--- PROVIDED ENTRIES ---

-- ==== Sys2Proof/Word.lean ====
section
/-! DEFINITION. The word types of the FD-7140 and the shape of a sparse table. -/

namespace Sys2Proof

/-- One byte. -/
abbrev Byte := BitVec 8

/-- One 32-bit register (R5). -/
abbrev Word := BitVec 32

/-- One 64-bit Lofts register (R333). -/
abbrev Word64 := BitVec 64

/-- A sparse table: (index, value) pairs, the indices strictly rising. What an index that is not
listed holds is said by each reader. -/
abbrev Tbl (α : Type) := List (Nat × α)

end Sys2Proof
end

---

*WORK REQUEST*
Please write out every line of the data exactly.

*FINAL ANSWER*
-- ==== Sys2Proof/Word.lean ====
section
/-! DEFINITION. The word types of the FD-7140 and the shape of a sparse table. -/

namespace Sys2Proof

/-- One byte. -/
abbrev Byte := BitVec 8

/-- One 32-bit register (R5). -/
abbrev Word := BitVec 32

/-- One 64-bit Lofts register (R333). -/
abbrev Word64 := BitVec 64

/-- A sparse table: (index, value) pairs, the indices strictly rising. What an index that is not
listed holds is said by each reader. -/
abbrev Tbl (α : Type) := List (Nat × α)

end Sys2Proof
end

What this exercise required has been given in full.